I suppose I’m also going to need a proper definition of ‘art’. Annoyingly, I haven’t got space for a full and challenging discussion of this here, but having talked to a lot of people and read a lot about this in the last few days (well, years really) all the standard/popular definitions seem to agree that for something to qualify as art, it must meet certain criteria:

1) It must have a ‘creative’ element to it;

2) It must involve some way of presenting or re-presenting some physical phenomena in a way which is qualitively different from the ‘everyday’ presentation of that phenomena (ie grass in a field isn’t art, but if you paint a picture of it, sing about it, write a story about it, etc then that picture/song/story might be. Nietzsche points out that because eg the grass presented in the art is not the original or ‘real’ grass, that art is an ‘untruth’ – but a good and useful kind of untruth which helps us cope with the world we experience).

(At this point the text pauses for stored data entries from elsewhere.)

/-! ## Order parameters (Table 12-4) -/

/-- The parameters of START_EXPORT as written. -/
structure StartParams where
  chan : Nat
  interval : Nat
  low : Tenant
  high : Tenant
  stop : Option (Tenant × Tenant)
  limit : Nat
  single : Bool
  event : Bool
  translate : Bool
  dst : Nat
  priority : Nat
  share : Nat
  deriving DecidableEq, Repr

/-- Reads START_EXPORT parameters; none when they are too short or hold unassigned values (R196). -/
def readStart (l : List Byte) : Option StartParams :=
  if 16 ≤ l.length ∧ octetNat l 7 ≤ 1 ∧ octetNat l 12 ≤ 7 then
    some { chan := octetNat l 0, interval := fieldNat l 1 4, low := l.getD 5 0, high := l.getD 6 0,
           stop := if octetNat l 7 = 1 then some (l.getD 8 0, l.getD 9 0) else none,
           limit := fieldNat l 10 2, single := bitOf (octetNat l 12) 0, event := bitOf (octetNat l 12) 1,
           translate := bitOf (octetNat l 12) 2, dst := octetNat l 13, priority := octetNat l 14,
           share := octetNat l 15 }
  else none

/-- The channel that an order names; none when the parameter is missing or is neither 0 nor 1. -/
def readChan (l : List Byte) : Option (Fin 2) :=
  match l with
  | [] => none
  | b :: _ => if h : b.toNat < 2 then some ⟨b.toNat, h⟩ else none

/-! ## Messages as sent (Tables 12-2 to 12-5) -/

/-- The class of a message by its content (Table 8-2). -/
def Body.cls : Body → Nat
  | .link .. => 0
  | .hello .. => 1
  | .load .. => 3
  | .answer .. => 4
  | .reach .. => 5
  | .endReport _ => 6
  | .record .. => 7

/-- The octet of a flag in bit 0. -/
def flagOctet (b : Bool) : Byte := if b then 1 else 0

/-- The octet of a reach map entry. -/
def reachEntryOctet (e : ReachEntry) : Byte :=
  BitVec.ofNat 8 (codeOfLink e.link * 64 + (if e.looped then 32 else 0)
    + (match e.far with | some st => 16 + st.toNat | none => 0))

/-- The code of a reach operation. -/
def opCode : ReachOp → Byte
  | .join => 1
  | .leave => 2

/-- The octet of a diversion peer field; 15 stands for none. -/
def divPeerOctet : Option Station → Byte
  | some st => BitVec.ofNat 8 st.toNat
  | none => 15

/-- The octets of a reach item. -/
def reachItemOctets (i : ReachItem) : List Byte :=
  i.tenant :: beOctets 6 i.addr.toNat ++ [opCode i.op]

/-- The code of a start state. -/
def phaseCode : Phase → Byte
  | .joining => 1
  | .running => 2
  | .failsafe => 3
  | .loading => 0

/-- The code of an answer's outcome. -/
def outcomeCode : Option Reason → Byte
  | none => 0
  | some .busy => 1
  | some .wrongState => 2
  | some .noInterval => 3
  | some .inExport => 4
  | some .badParameter => 5
  | some .notReady => 6

/-- The octet of a cause set. -/
def causesOctet (c : Causes) : Byte :=
  BitVec.ofNat 8 ((if c.exhausted then 1 else 0) + (if c.count then 2 else 0) + (if c.single then 4 else 0)
    + (if c.matched then 8 else 0) + (if c.event then 16 else 0) + (if c.halted then 32 else 0))

/-- The 38 octets of an interval record (Table 12-5). -/
def recordOctets (r : OutRecord) : List Byte :=
  beOctets 4 (match r.account with | some a => a.toNat | none => r.entry.tenant.toNat)
    ++ [BitVec.ofNat 8 r.entry.bcls.val]
    ++ beOctets 5 r.entry.outF.toNat ++ beOctets 6 r.entry.outO.toNat
    ++ beOctets 5 r.entry.inF.toNat ++ beOctets 6 r.entry.inO.toNat
    ++ beOctets 6 r.entry.charge.toNat ++ beOctets 4 r.entry.drops.toNat
    ++ [BitVec.ofNat 8 ((if r.entry.suspect then 1 else 0) + (if r.entry.saturated then 2 else 0)
        + (if r.entry.restrained then 4 else 0) + (if r.entry.tariffFault then 8 else 0)
        + (if r.account.isSome then 16 else 0))]

/-- The data octets of an answer, at most 116: a STATUS part begins with its part number and the part count; the other
octets are free (Table 12-4, log entry 20). -/
def AnswerData.octets (d : AnswerData) : List Byte :=
  match d with
  | .none => []
  | .status part count _ =>
    (BitVec.ofNat 8 part :: BitVec.ofNat 8 count :: Config.answerItems d).take Config.answerDataLimit
  | _ => (Config.answerItems d).take Config.answerDataLimit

3) the presentation must be so well-crafted that it somehow ‘transcends’ the craft of its materials to reveal some deeper or higher truth or experience. As Aristotle says, “the aim of art is not to represent the outward appearance of things, but their inward significance.” Some folks say this is likely to be the expression of some kind of emotional or ‘metaphysical’ truth.

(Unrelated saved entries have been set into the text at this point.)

-- ==== Sys2Proof/Machine/Load.lean ====
section
/-! DEFINITION. The load unit (chapter 5): port load indices, uplink index, peak states, the diversion peer and share,
and the peers' announced load. -/

namespace Sys2Proof.Machine

/-! ## Indices and peak states (R78, R80, R81) -/

/-- The occupancy fraction on the load scale (R78 step 1). -/
def loadFraction (basis occ : Nat) : Nat := min (occ * 32768 / basis) 32767

/-- The step of a port load index toward an occupancy fraction (R78 steps 2 and 3). -/
def loadStep (k o l : Nat) : Int :=
  let d : Int := (o : Int) - (l : Int)
  let q := d.tdiv (2 ^ k)
  if q = 0 then d.sign else q

/-- The update of one port load index (R78). -/
def nextIndex (k basis occ l : Nat) : Nat := ((l : Int) + loadStep k (loadFraction basis occ) l).toNat

/-- The port of a load index: U0 to U3, X0 to X4. -/
def indexPort (i : Fin 9) : Port := ⟨24 + i.val, by omega⟩

/-- The nine load indices. -/
def allIndices : List (Fin 9) := [0, 1, 2, 3, 4, 5, 6, 7, 8]

/-- Updates one port load index from its port's occupancy (R77). -/
def updateIndex (i : Fin 9) (s : State) : State :=
  let l := nextIndex s.params.loadShift s.params.basis (s.buffer.ports[indexPort i]).occupancy s.load.idx[i]
  { s with load := { s.load with idx := s.load.idx.set i.val l i.isLt } }

/-- The U-ports in a link state. -/
def State.uIn (s : State) (l : LinkState) : List (Fin 4) := allU.filter fun u => (s.port (uPort u)).link == l

/-- The load index of a U-port. -/
def State.uLoad (s : State) (u : Fin 4) : Nat := s.load.idx[u.val]

/-- The floor of the mean of the load indices of some U-ports. -/
def State.meanLoad (s : State) (us : List (Fin 4)) : Nat := (us.map s.uLoad).sum / us.length

/-- The uplink index by R80. -/
def State.uplinkIndex (s : State) : Nat :=
  if s.uIn .up ≠ [] then s.meanLoad (s.uIn .up)
  else if s.uIn .degraded ≠ [] then s.meanLoad (s.uIn .degraded)
  else 32767

/-- Judges the peak state of one U-port (R81). -/
def updatePeak (u : Fin 4) (s : State) : State :=
  { s with load := { s.load with peak := s.load.peak.set u.val (decide (s.params.tp ≤ s.uLoad u)) u.isLt } }

/-- The load indices, the uplink index and the peak states of a SAMPLE. -/
def updateLoads (s : State) : State :=
  let s1 := eachState updateIndex allIndices s
  eachState updatePeak allU { s1 with load := { s1.load with uplink := s1.uplinkIndex } }

/-! ## Diversion (R87 to R94) -/

/-- Sets the diversion peer and share, raising DIVERSION_START or DIVERSION_END at a change from or to 0 (R94). -/
def setDiversion (peer : Option Station) (share : Nat) (s : State) : Out :=
  let s1 := { s with load := { s.load with divPeer := peer, share := share } }
  if s.load.share = 0 ∧ 0 < share then raise .diversionStart none s1
  else if 0 < s.load.share ∧ share = 0 then raise .diversionEnd none s1
  else .of s1

/-- The better of two eligible peers: the larger gap, the lower station between equals (R88). -/
def betterGap (m : Option (Station × Int)) (c : Station × Int) : Option (Station × Int) :=
  match m with
  | none => some c
  | some x => if x.2 < c.2 then some c else some x

/-- The best peer with its gap (R88). -/
def State.bestPeer (s : State) : Option (Station × Int) :=
  (allStations.filterMap fun st =>
    (s.peer st).bind fun x => if s.eligible x then some (st, s.gap x) else none).foldl betterGap none

/-- The target share of a gap (R88). -/
def State.target (s : State) (gap : Int) : Nat := min (gap / 32).toNat s.params.cap

/-- A share moved toward its target by at most one slew step (R89, third line). -/
def slewShare (slew share target : Nat) : Nat :=
  if share ≤ target then (if target - share ≤ slew then target else share + slew)
  else (if share - target ≤ slew then target else share - slew)

/-- The update of the diversion at a SAMPLE while not ISOLATED (Table 5-3). -/
def updateDiversion (s : State) : Out :=
  match s.bestPeer with
  | none => setDiversion none 0 s
  | some (st, gap) =>
    if s.load.share = 0 then setDiversion (some st) (min (s.target gap) s.params.slew) s
    else if s.load.divPeer = some st then
      setDiversion (some st) (slewShare s.params.slew s.load.share (s.target gap)) s
    else setDiversion (some st) 0 s

/-- The lower of two candidates' announced indices, the lower station between equals (R91). -/
def lowerIndex (m : Option (Station × Nat)) (c : Station × Nat) : Option (Station × Nat) :=
  match m with
  | none => some c
  | some x => if c.2 < x.2 then some c else some x

/-- The peer that the isolation rule chooses (R91). -/
def State.isoPeer (s : State) : Option Station :=
  ((allStations.filterMap fun st =>
    (s.peer st).bind fun x => if s.isoCandidate x then some (st, s.readUplink x) else none).foldl
      lowerIndex none).map Prod.fst

/-- The isolation rule (R91). -/
def isolationRule (s : State) : Out :=
  match s.isoPeer with
  | some st => setDiversion (some st) 1024 s
  | none => setDiversion none 0 s

/-- A SAMPLE at the load unit (R77 to R91). -/
def sampleLoad (s : State) : Out :=
  let s1 := updateLoads s
  if s1.peers.isolated then isolationRule s1 else updateDiversion s1

/-- The diversion peer is ACTIVE and has a direct X-port. -/
def State.diversionStands (s : State) (st : Station) : Bool :=
  (s.activePeer st).isSome && (s.directX st).isSome

/-- A lost diversion peer is dropped at once (R90). -/
def dropLostDiversion (s : State) : Out :=
  match s.load.divPeer with
  | some st => if s.diversionStands st then .of s else setDiversion none 0 s
  | none => .of s

/-- A change of the ISOLATED flag at the load unit (R92). -/
def isolationTurned (on : Bool) (s : State) : Out :=
  if on then isolationRule s else setDiversion none 0 s

/-! ## The peers' announced load (R84, R86) -/

/-- The load view of a slot as R86 clears it. -/
def clearView (x : PeerSlot) : PeerSlot :=
  { x with
    uplink := none, freshExpiry := none, xIdx := [0, 0, 0, 0, 0], dPeer := none, dShare := 0, rCount := 0
    isolated := false }

/-- A LOAD notice (R84); its uplink index is fresh for four load periods (R85). -/
def takeLoad (sender : Station) (r : LoadRx) (s : State) : State :=
  match s.slotOf sender with
  | some n =>
    if (s.slot n).any fun p => p.state.live && p.serial == r.serial then
      modifySlot n (fun p => { p with
        uplink := some (r.uplink, s.time.now), freshExpiry := some (later s.time.now (4 * loadUs s))
        xIdx := r.xIdx, dPeer := r.dPeer, dShare := r.dShare, rCount := r.rCount, isolated := r.isolated }) s
    else { s with load := { s.load with loadIgnored := satInc s.load.loadIgnored } }
  | none => { s with load := { s.load with loadIgnored := satInc s.load.loadIgnored } }

end Sys2Proof.Machine
end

In short, art is a created artifice, or fiction, which reveals some ‘deeper’ truth or emotion. (I’m not entirely happy with these criteria, but they are pretty popular and at the moment I’m not out to change anyone’s view of what ‘art’ is.)

So, does stand-up fit these categories?

Well, it’s pretty easy to see that it fits the first two. Just coming up with a sentence is creative, and stand-ups do this all the time. But that doesn’t make it art, any more than a man ordering a pizza is art; it needs to meet the other two criteria as well.

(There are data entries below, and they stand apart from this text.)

-- ==== Sys2Proof/Machine/FrameUnit.lean ====
section
/-! DEFINITION. FRAME_RECEIVED: ingress checks, classification or tag reading, learning, path selection, admission and the
report to the meter (chapters 1 to 4, 6 and 9). -/

namespace Sys2Proof.Machine

/-! ## Ingress checks (R2) -/

/-- The first reason of R2 that applies to a frame taken on a port. -/
def ingressFault (p : Port) (l : List Byte) : Option DropReason :=
  if frameLength p l < 64 then some .runt
  else if 9216 < frameLength p l then some .giant
  else if !fcsGood l then some .badFcs
  else none

/-- A BAD_FCS drop adds to the port's bad-frame count, which stops at 65,535 (R2, section 7.2). -/
def countBadFrame (p : Port) (s : State) : State :=
  setPort p (fun u => { u with badFrames := (satAdd u.badFrames 1).1 }) s

/-- A frame dropped by the ingress checks (R2). -/
def dropIngress (p : Port) (r : DropReason) (s : State) : State :=
  if r = .badFcs then countBadFrame p (countDrop p r s) else countDrop p r s

/-! ## Classifier (R6, R7) -/

/-- The VLAN field of a rule matches (R6). -/
def VlanMatch.accepts (m : VlanMatch) (v : FrameView) : Bool :=
  match m with
  | .any => true
  | .untagged => v.vid.getD 0 == 0
  | .vid n => v.vid == some n

/-- A rule matches a frame: each of its four fields matches (R6). -/
def Rule.accepts (r : Rule) (p : Port) (v : FrameView) : Bool :=
  r.ports.all (fun set => set.getLsbD p.val) && r.vlan.accepts v
    && r.prio.all (fun n => v.prio == some n) && r.etype.all (fun n => v.etype == n)

/-- The search of the rule slots in ascending number (R7): the first usable rule that matches; a rule that fails its
check is passed over and its refetch requested. -/
def searchRules (p : Port) (v : FrameView) : List (Nat × Rule) → State → Option Rule × Out
  | [], s => (none, .of s)
  | (n, r) :: rs, s =>
    if r.integ = .good then
      if r.checkGood then
        if r.accepts p v then (some r, .of s) else searchRules p v rs s
      else
        let o := configFault ⟨.rule, n⟩ s
        let q := searchRules p v rs o.st
        (q.1, ⟨q.2.st, o.evs ++ q.2.evs⟩)
    else searchRules p v rs s

/-! ## Tenant entries (R9) -/

/-- The outcome of the read of a tenant's entry. -/
inductive TenantRead where
  | entry (e : TenantEntry)
  | dropped (r : DropReason)
  deriving DecidableEq, Repr

/-- The read of a tenant's entry for a frame (R9). -/
def readTenant (t : Tenant) (s : State) : TenantRead × Out :=
  match mapFind s.tenants t.toNat with
  | none => (.dropped .unclassified, .of s)
  | some e =>
    if e.integ = .good then
      if e.checkGood then (.entry e, .of s) else (.dropped .tenantFault, configFault ⟨.tenant, t.toNat⟩ s)
    else (.dropped .tenantFault, .of s)

/-! ## From the descriptor to the report (R10, R63, R67) -/

/-- The descriptor of a frame classified here (Table 1-5). -/
def edgeDescriptor (p : Port) (l : List Byte) (r : Rule) (e : TenantEntry) (deep : Bool) : Descriptor :=
  { ingress := p, length := frameLength p l, tenant := r.tenant, bcls := r.bcls, tcls := r.tcls
    bucket := flowBucket deep r.tenant l, members := e.members, tariffs := e.tariffs, exempt := e.exempt
    tag := none, dst := frameDst l }

/-- The descriptor of a frame from an X-port (Table 1-5). -/
def crossDescriptor (p : Port) (l : List Byte) (g : GroupTag) (e : TenantEntry) : Descriptor :=
  { ingress := p, length := frameLength p l, tenant := g.tenant, bcls := g.bcls, tcls := g.tcls
    bucket := g.bucket, members := e.members, tariffs := e.tariffs, exempt := e.exempt
    tag := some g, dst := frameDst l }

/-- The restraint test of a frame with copies (R63 step 1): S-port ingress alone is tested. -/
def State.restraintTest (s : State) (d : Descriptor) : Option DropReason :=
  if (asS d.ingress).isSome then s.restraintOutcome d.tenant else none

/-- Steps (2) and (3) of R63: the copies are admitted or dropped, and the outcome is reported. -/
def admitFrame (d : Descriptor) (octets : List Byte) (cs : List CopyPlan) (s : State) : Out :=
  let n := admitCopies d octets cs s
  match n.1 with
  | some c => reportAdmitted d c.port c.tag n.2
  | none => reportNone d n.2

/-- A frame dropped by the restraint test (R63, R67, R106). -/
def restrainFrame (d : Descriptor) (r : DropReason) (s : State) : Out :=
  (reportNone d (countDrop d.ingress r s)).andThen (flagRestrained d)

/-- The copy list of a frame at the buffer manager (R63). A flood from an X-port without copies is discarded and not
counted (R53). -/
def offerCopies (d : Descriptor) (octets : List Byte) (cs : List CopyPlan) (s : State) : Out :=
  if cs = [] then .of s
  else match s.restraintTest d with
    | some r => restrainFrame d r s
    | none => admitFrame d octets cs s

/-- A decided frame (R58, R63). -/
def deliver (d : Descriptor) (octets : List Byte) (x : Decision) (s : State) : Out :=
  match x with
  | .drop r => reportNone d (countDrop d.ingress r s)
  | .copies cs => offerCopies d octets cs s

/-- The path decision of a frame and what follows it. -/
def forwardFrame (d : Descriptor) (octets : List Byte) (s : State) : Out :=
  let q := decideFrame d s
  q.2.andThen (deliver d octets q.1)

/-- The learn of a frame that entered on an S-port (R19). -/
def learnFrame (d : Descriptor) (src : Addr) (s : State) : Out :=
  match asS d.ingress with
  | some p => if groupAddr src then .of s else learn p d.tenant src s
  | none => .of s

/-! ## The command -/

/-- A frame from an S-port or U-port that passed the ingress checks (R7, R9). -/
def edgeFrame (p : Port) (l : List Byte) (s : State) : Out :=
  let q := searchRules p (frameView l) s.rules s
  match q.1 with
  | none => q.2.also (countDrop p .unclassified)
  | some r =>
    q.2.andThen fun s1 =>
      let t := readTenant r.tenant s1
      match t.1 with
      | .dropped reason => t.2.also (countDrop p reason)
      | .entry e =>
        let d := edgeDescriptor p l r e s1.params.deepHash
        t.2.andThen fun s2 => (learnFrame d (frameSrc l) s2).andThen (forwardFrame d (plainOctets l))

/-- A frame from an X-port that passed the ingress checks and is no port hello (R4, R11, R12). -/
def crossFrame (p : Port) (l : List Byte) (s : State) : Out :=
  if (s.port p).looped then .of (countDrop p .loop s)
  else if !hasTagMarker l || tagInvalid s.loader.station l then .of (countDrop p .badTag s)
  else if (readTag l).origin = s.loader.station then .of (countDrop p .loop s)
  else
    let g := readTag l
    let t := readTenant g.tenant s
    match t.1 with
    | .dropped reason => t.2.also (countDrop p reason)
    | .entry e => t.2.andThen (forwardFrame (crossDescriptor p l g e) (untaggedOctets l))

/-- FRAME_RECEIVED (R1, R2, R4). -/
def takeFrame (p : Port) (l : List Byte) (s : State) : Out :=
  if !s.portReady p then .of s
  else match ingressFault p l with
    | some r => .of (dropIngress p r s)
    | none =>
      match asX p with
      | some x => if frameDst l = Config.helloAddr then takePortHello x l s else crossFrame p l s
      | none => edgeFrame p l s

end Sys2Proof.Machine
end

The second is not much tougher. While it might appear that stand-up is just a person talking to a group of other people, a comedy club is in no way an ‘everyday’ communicative context, and the words and sentences stand-ups create are not ‘natural’. As Stewart Lee likes to point out, comedy clubs are bizarre and articficial places where even though the comedian might pretend to be speaking ‘normally’ as themselves, they quite frequently do or say things that sane people just wouldn’t do when addressing a group (like announcing, apropos of nothing, what their favourite high street coffee chain is).

The reason for this is that the words, gestures, and actions used in stand-up are crafted to have a different performative function (ie to get consistent laughs from a large group) and there is therefore a different expectation from the observer than there would be in ‘normal’ conversation – so some artificial work must be crafted. (In fact, it’s not just the words and sentences that are crafted: a decent stand-up craftsman will take the audiences’ responses and make them an intrinsic part of the work, smashing the theatrical ‘fourth wall’ in a way that would have made Brecht proud; and a master craftsman can often  ‘play’ the audience like a musical instrument, measuring subtle phrases and gestures that illicit different sizes and types of laugh in varying structural arrangements to give a really satisfying performance. This is not a ‘normal’ way to communicate.) So the very form of stand-up involves the presentation of a physical phenomena (a person saying words to a group) in a way that is exceptional from its normal or ‘everyday’ presentation.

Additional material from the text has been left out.